**Exercise aim**
What is needed here is an exact repetition of the records below, beginning at the line that has "def tree (f" and stopping after the line that has "let bs := List.zipWith".

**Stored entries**
---+---

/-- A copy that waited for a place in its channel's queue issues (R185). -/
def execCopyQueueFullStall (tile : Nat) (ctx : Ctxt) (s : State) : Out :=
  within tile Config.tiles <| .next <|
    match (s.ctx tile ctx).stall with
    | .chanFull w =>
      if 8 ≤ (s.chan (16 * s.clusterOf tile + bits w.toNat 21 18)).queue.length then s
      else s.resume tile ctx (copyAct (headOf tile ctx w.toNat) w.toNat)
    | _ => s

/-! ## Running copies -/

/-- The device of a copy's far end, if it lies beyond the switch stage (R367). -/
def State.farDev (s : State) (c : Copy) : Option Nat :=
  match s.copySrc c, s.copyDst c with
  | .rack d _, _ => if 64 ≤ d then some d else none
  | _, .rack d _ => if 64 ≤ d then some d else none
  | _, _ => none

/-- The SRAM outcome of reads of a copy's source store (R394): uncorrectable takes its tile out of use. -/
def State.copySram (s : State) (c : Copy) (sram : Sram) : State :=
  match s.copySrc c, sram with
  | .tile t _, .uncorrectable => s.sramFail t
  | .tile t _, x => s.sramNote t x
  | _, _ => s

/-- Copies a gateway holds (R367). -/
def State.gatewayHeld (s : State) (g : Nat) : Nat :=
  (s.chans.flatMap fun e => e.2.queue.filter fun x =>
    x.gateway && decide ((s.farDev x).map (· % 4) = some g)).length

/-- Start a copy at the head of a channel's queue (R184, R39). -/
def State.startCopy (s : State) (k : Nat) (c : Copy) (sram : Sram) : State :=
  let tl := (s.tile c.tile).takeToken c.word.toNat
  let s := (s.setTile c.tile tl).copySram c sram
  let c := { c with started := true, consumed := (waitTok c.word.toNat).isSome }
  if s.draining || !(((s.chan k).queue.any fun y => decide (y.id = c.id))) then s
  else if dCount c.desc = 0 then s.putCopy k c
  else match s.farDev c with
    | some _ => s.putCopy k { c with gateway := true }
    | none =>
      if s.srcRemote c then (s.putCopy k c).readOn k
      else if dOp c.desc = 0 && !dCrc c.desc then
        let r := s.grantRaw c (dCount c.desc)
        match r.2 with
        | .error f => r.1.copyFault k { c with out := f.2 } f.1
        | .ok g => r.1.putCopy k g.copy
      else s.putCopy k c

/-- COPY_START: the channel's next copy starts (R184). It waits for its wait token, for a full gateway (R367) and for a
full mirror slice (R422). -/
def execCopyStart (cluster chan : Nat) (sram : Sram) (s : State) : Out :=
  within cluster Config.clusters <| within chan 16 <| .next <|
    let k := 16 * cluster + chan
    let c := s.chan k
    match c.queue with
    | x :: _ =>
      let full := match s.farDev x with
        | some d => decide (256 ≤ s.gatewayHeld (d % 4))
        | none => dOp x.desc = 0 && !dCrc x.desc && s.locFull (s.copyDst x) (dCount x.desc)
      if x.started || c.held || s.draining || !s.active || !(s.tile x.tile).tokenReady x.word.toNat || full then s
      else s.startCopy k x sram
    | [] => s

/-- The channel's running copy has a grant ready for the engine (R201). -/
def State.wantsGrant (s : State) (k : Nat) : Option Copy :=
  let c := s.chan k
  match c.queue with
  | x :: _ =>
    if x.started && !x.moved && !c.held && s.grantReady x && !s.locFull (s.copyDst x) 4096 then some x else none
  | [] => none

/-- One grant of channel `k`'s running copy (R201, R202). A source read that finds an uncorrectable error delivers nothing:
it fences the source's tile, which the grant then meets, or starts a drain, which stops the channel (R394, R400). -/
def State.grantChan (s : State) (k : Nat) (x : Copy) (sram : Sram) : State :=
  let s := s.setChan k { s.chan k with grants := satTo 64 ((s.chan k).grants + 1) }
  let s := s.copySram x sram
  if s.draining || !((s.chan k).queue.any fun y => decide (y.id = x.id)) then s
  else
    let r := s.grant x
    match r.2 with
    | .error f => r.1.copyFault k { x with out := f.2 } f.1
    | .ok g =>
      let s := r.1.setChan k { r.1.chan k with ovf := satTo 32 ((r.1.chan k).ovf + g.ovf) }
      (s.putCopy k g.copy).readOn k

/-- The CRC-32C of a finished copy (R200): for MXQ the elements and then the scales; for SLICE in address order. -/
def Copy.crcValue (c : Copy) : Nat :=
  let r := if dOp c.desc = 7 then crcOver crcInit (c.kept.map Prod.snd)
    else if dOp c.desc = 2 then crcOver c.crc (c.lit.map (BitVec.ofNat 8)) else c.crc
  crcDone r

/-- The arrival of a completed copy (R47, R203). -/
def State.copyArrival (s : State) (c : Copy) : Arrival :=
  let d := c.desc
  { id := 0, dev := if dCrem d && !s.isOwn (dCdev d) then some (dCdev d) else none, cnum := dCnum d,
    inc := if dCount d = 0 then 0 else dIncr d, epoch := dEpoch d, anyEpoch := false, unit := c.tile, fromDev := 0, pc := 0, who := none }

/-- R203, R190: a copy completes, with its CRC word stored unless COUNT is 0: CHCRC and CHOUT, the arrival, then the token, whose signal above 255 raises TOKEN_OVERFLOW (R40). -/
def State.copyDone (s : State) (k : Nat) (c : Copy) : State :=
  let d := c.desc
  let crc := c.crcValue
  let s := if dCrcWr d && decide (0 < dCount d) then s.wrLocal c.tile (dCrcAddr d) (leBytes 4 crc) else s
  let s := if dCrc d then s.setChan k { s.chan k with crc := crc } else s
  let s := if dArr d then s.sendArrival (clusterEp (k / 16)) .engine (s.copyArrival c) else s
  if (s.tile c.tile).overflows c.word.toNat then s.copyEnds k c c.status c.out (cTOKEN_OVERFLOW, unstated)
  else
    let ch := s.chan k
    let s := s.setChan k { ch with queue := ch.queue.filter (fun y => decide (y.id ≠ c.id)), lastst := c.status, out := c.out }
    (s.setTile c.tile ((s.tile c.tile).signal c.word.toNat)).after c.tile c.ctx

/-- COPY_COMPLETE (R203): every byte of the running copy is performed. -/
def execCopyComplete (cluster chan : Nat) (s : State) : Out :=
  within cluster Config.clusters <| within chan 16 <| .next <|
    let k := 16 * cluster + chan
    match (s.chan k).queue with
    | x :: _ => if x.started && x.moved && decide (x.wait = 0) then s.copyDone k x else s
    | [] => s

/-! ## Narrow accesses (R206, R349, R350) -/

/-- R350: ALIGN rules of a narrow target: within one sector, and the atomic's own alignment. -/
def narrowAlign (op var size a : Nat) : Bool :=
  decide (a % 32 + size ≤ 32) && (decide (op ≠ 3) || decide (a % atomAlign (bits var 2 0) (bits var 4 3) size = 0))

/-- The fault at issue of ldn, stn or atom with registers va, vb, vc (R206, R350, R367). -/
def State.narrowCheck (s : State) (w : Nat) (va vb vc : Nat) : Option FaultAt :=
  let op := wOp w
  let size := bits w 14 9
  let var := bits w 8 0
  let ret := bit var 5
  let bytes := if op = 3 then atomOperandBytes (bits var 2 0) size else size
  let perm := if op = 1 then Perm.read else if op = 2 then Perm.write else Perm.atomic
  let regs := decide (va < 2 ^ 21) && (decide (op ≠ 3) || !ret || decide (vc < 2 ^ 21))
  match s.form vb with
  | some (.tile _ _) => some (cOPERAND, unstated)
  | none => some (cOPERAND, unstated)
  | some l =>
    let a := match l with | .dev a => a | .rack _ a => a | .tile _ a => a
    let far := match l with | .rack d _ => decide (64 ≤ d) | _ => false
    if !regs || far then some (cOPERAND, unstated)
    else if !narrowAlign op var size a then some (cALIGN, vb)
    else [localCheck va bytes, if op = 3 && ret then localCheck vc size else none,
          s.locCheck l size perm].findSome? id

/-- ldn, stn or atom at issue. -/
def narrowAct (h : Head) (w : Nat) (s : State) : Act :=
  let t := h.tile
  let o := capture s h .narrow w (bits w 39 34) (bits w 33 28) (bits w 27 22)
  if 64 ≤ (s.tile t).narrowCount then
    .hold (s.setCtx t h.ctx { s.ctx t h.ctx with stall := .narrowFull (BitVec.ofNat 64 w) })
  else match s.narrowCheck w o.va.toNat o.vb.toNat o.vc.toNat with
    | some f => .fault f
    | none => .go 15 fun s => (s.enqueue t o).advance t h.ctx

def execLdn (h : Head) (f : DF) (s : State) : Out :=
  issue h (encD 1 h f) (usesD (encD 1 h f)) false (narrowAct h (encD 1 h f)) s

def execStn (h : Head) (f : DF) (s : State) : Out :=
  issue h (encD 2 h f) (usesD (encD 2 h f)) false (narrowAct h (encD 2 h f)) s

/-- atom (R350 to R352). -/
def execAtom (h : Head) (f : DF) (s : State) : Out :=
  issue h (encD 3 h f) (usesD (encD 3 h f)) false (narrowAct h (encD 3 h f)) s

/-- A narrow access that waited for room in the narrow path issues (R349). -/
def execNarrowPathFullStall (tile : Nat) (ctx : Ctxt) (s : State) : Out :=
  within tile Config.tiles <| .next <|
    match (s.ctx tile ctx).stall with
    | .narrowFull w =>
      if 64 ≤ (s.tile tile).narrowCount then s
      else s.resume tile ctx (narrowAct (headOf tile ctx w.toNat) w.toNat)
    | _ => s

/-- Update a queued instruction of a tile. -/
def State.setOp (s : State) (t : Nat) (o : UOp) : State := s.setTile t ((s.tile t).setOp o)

---+---

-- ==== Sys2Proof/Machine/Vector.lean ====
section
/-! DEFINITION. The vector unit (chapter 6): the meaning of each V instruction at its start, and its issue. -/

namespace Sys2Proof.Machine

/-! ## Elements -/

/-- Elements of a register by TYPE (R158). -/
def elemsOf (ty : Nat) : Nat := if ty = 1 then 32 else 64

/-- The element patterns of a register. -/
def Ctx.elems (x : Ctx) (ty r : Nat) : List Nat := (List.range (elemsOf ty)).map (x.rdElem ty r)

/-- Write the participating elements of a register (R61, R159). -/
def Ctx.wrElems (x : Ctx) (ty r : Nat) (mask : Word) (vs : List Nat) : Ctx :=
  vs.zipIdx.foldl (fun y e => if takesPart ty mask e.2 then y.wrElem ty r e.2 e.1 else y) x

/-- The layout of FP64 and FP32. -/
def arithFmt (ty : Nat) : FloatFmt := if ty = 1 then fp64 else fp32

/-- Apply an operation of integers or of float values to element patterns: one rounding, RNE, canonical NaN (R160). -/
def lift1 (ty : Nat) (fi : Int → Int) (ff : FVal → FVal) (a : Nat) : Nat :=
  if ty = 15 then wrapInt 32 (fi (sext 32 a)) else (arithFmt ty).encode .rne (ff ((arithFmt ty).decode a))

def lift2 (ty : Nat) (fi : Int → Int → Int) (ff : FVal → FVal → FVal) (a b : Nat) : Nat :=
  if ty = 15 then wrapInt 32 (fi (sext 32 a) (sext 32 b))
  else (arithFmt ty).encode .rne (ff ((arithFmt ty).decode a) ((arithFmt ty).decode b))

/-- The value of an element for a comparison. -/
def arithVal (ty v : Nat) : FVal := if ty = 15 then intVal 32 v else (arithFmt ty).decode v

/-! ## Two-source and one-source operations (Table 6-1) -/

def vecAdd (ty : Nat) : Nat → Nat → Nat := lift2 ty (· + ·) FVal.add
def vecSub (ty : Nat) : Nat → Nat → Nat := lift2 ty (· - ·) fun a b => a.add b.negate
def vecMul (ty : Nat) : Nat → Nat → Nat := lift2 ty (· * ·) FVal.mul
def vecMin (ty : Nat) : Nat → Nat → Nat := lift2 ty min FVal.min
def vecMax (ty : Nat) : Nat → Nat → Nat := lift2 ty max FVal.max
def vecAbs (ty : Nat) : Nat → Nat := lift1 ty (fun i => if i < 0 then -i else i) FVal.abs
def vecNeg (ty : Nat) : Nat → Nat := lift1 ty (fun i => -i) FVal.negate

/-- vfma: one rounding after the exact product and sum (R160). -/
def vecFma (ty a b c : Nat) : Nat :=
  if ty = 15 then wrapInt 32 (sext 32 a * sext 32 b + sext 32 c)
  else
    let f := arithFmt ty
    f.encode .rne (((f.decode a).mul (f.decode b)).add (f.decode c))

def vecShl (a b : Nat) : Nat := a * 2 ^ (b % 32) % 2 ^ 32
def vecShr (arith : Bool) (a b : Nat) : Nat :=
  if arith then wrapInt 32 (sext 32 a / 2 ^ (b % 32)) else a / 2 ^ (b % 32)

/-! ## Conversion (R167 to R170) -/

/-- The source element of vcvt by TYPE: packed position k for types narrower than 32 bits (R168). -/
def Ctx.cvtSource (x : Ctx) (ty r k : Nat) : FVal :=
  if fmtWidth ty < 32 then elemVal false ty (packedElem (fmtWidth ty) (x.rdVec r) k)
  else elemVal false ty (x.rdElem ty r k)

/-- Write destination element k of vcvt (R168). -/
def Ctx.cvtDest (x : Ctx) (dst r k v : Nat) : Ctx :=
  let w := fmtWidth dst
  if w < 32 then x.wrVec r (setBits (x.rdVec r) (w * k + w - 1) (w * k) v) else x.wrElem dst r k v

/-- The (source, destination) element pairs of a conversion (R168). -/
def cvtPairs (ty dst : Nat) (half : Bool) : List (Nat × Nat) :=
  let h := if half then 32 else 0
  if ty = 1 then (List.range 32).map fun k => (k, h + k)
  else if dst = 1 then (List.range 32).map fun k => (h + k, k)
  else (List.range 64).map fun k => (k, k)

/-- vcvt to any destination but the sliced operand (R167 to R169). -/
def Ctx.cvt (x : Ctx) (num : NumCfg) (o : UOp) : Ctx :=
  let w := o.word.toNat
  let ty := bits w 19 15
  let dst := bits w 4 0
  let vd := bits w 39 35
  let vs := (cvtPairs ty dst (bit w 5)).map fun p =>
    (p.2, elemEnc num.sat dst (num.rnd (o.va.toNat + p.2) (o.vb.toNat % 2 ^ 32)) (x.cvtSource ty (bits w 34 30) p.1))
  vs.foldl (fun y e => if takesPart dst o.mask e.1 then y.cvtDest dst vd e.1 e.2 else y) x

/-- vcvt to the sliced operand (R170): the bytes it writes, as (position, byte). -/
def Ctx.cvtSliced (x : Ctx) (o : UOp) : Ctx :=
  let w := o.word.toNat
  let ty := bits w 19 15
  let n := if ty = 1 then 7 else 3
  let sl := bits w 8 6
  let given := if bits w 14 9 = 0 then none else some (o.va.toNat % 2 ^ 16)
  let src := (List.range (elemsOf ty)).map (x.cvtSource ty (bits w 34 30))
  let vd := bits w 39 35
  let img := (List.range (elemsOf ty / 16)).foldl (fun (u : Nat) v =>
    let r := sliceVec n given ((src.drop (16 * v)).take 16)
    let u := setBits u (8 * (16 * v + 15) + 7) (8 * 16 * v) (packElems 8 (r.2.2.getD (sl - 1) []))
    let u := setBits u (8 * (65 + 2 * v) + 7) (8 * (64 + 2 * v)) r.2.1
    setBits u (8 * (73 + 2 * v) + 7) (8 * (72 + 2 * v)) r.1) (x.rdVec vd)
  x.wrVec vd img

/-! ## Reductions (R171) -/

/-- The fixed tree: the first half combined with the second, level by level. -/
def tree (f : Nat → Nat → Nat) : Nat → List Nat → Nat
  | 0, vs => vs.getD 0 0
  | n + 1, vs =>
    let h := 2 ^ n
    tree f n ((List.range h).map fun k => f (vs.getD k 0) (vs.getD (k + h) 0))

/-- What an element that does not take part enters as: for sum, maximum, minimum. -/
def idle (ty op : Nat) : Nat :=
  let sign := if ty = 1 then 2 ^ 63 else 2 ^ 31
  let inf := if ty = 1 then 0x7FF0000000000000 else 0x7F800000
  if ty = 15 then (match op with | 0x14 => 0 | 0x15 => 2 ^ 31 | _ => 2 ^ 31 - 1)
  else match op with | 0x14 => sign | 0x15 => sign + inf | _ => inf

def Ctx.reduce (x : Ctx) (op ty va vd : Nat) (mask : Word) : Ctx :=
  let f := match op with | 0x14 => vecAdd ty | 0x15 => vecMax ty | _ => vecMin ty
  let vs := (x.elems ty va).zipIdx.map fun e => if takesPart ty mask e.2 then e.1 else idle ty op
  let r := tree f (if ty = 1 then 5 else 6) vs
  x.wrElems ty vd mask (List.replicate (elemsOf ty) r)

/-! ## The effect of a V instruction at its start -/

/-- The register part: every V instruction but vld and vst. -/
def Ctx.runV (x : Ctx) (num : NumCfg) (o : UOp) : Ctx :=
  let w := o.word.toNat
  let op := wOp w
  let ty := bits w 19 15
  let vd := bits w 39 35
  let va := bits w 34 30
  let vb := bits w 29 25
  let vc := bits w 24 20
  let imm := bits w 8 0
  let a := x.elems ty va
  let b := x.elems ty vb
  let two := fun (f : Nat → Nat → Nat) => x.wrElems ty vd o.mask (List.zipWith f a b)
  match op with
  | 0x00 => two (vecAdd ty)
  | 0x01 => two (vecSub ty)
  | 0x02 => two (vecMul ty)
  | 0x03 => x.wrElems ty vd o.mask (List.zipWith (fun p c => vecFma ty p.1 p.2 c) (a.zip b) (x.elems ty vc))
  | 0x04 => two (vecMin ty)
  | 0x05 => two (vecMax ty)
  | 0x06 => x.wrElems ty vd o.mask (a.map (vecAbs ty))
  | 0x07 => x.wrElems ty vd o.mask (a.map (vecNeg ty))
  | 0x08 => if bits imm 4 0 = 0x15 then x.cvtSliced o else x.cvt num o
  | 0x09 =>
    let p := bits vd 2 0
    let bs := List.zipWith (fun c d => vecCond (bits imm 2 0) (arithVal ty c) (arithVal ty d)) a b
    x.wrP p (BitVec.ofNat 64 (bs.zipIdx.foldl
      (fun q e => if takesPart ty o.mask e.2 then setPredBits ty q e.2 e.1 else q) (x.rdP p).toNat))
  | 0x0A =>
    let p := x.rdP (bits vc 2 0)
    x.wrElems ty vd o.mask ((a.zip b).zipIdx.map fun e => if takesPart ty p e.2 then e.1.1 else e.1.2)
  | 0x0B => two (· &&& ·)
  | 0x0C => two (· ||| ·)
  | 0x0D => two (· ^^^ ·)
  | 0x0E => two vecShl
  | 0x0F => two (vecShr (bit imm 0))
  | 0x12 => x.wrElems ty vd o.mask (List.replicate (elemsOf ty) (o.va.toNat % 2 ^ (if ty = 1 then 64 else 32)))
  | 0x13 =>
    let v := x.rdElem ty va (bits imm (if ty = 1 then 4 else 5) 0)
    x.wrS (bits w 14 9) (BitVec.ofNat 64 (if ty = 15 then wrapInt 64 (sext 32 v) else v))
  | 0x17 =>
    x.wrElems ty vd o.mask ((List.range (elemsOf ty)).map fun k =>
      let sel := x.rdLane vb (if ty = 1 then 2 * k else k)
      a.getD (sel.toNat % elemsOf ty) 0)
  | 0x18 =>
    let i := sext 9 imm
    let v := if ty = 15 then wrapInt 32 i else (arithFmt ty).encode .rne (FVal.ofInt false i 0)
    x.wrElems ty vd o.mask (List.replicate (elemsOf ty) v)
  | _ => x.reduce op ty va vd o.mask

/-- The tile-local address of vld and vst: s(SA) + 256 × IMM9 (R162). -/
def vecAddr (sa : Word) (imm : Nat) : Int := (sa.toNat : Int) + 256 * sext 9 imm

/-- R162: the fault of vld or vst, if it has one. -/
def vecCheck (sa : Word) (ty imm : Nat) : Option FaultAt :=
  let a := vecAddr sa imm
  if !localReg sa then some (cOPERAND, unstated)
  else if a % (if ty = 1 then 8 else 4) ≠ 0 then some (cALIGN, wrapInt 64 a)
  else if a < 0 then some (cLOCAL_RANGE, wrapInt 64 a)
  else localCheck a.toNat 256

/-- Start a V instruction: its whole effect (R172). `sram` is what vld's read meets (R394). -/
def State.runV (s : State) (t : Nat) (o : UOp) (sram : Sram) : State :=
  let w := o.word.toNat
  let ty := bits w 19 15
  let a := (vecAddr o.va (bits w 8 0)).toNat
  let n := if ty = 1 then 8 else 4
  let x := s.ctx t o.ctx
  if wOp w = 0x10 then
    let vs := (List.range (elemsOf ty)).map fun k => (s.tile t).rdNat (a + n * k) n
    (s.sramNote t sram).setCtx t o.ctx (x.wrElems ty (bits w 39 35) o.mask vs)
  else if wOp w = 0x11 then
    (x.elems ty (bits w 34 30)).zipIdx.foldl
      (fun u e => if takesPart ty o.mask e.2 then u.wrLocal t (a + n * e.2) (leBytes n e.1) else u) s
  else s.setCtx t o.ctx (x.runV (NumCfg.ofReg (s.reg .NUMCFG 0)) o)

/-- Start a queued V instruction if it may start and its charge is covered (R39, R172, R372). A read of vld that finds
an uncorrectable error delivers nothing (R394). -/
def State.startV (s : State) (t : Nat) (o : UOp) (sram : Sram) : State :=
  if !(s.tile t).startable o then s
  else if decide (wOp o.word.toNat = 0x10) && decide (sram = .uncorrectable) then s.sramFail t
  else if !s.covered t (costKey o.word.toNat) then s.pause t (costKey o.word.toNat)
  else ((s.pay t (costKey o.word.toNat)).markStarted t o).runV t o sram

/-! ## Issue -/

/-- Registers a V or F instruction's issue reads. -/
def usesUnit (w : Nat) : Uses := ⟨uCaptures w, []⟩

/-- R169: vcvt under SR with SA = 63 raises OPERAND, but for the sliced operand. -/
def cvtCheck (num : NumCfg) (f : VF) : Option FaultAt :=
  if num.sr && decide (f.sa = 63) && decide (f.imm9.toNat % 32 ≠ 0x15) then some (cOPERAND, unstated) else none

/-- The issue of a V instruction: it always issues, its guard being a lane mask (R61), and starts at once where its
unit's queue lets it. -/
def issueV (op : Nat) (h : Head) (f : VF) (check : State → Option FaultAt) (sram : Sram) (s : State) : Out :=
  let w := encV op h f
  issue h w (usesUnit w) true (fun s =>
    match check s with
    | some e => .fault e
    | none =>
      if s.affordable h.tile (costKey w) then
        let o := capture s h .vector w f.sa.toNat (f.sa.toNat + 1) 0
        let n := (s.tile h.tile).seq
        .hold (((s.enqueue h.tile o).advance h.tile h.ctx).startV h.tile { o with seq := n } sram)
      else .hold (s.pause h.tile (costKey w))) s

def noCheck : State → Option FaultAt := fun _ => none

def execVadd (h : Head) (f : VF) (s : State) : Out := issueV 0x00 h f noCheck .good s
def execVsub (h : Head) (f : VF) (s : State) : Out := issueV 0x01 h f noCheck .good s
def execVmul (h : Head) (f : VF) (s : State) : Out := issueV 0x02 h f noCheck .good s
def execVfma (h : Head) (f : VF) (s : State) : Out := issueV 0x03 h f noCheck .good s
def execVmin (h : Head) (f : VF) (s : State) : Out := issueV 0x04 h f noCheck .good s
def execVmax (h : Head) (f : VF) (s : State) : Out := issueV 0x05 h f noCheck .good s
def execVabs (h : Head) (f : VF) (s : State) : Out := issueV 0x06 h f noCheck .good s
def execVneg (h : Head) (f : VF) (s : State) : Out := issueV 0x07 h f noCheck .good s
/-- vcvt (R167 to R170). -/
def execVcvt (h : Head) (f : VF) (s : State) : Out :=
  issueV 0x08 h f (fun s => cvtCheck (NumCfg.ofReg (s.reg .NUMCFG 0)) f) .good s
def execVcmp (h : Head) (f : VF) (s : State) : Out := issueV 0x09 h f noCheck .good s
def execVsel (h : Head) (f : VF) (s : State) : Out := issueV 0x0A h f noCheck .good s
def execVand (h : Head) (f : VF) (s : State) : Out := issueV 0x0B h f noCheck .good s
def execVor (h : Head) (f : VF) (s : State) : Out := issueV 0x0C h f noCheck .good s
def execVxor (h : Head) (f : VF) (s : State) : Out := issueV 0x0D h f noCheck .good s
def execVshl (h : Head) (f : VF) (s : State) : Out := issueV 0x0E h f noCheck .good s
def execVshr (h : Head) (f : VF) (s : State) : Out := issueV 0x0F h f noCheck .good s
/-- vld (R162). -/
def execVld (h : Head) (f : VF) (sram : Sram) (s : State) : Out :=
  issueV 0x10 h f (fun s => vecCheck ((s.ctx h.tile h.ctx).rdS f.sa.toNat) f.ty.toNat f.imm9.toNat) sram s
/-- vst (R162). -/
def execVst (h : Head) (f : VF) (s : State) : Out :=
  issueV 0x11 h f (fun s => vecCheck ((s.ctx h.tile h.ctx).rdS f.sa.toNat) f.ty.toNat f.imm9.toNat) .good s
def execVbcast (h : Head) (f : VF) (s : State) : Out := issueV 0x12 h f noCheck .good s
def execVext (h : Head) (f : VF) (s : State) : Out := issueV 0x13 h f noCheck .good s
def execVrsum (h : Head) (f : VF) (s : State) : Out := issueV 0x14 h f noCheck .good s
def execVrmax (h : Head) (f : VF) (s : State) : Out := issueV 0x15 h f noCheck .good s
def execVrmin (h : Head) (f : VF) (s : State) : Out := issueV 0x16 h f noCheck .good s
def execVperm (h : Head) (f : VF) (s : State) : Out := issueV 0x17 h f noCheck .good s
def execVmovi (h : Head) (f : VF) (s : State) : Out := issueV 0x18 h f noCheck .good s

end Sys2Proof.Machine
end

---+---

**Result for this exercise**
def tree (f : Nat → Nat → Nat) : Nat → List Nat → Nat
  | 0, vs => vs.getD 0 0
  | n + 1, vs =>
    let h := 2 ^ n
    tree f n ((List.range h).map fun k => f (vs.getD k 0) (vs.getD (k + h) 0))

/-- What an element that does not take part enters as: for sum, maximum, minimum. -/
def idle (ty op : Nat) : Nat :=
  let sign := if ty = 1 then 2 ^ 63 else 2 ^ 31
  let inf := if ty = 1 then 0x7FF0000000000000 else 0x7F800000
  if ty = 15 then (match op with | 0x14 => 0 | 0x15 => 2 ^ 31 | _ => 2 ^ 31 - 1)
  else match op with | 0x14 => sign | 0x15 => sign + inf | _ => inf

def Ctx.reduce (x : Ctx) (op ty va vd : Nat) (mask : Word) : Ctx :=
  let f := match op with | 0x14 => vecAdd ty | 0x15 => vecMax ty | _ => vecMin ty
  let vs := (x.elems ty va).zipIdx.map fun e => if takesPart ty mask e.2 then e.1 else idle ty op
  let r := tree f (if ty = 1 then 5 else 6) vs
  x.wrElems ty vd mask (List.replicate (elemsOf ty) r)

/-! ## The effect of a V instruction at its start -/

/-- The register part: every V instruction but vld and vst. -/
def Ctx.runV (x : Ctx) (num : NumCfg) (o : UOp) : Ctx :=
  let w := o.word.toNat
  let op := wOp w
  let ty := bits w 19 15
  let vd := bits w 39 35
  let va := bits w 34 30
  let vb := bits w 29 25
  let vc := bits w 24 20
  let imm := bits w 8 0
  let a := x.elems ty va
  let b := x.elems ty vb
  let two := fun (f : Nat → Nat → Nat) => x.wrElems ty vd o.mask (List.zipWith f a b)
  match op with
  | 0x00 => two (vecAdd ty)
  | 0x01 => two (vecSub ty)
  | 0x02 => two (vecMul ty)
  | 0x03 => x.wrElems ty vd o.mask (List.zipWith (fun p c => vecFma ty p.1 p.2 c) (a.zip b) (x.elems ty vc))
  | 0x04 => two (vecMin ty)
  | 0x05 => two (vecMax ty)
  | 0x06 => x.wrElems ty vd o.mask (a.map (vecAbs ty))
  | 0x07 => x.wrElems ty vd o.mask (a.map (vecNeg ty))
  | 0x08 => if bits imm 4 0 = 0x15 then x.cvtSliced o else x.cvt num o
  | 0x09 =>
    let p := bits vd 2 0
    let bs := List.zipWith (fun c d => vecCond (bits imm 2 0) (arithVal ty c) (arithVal ty d)) a b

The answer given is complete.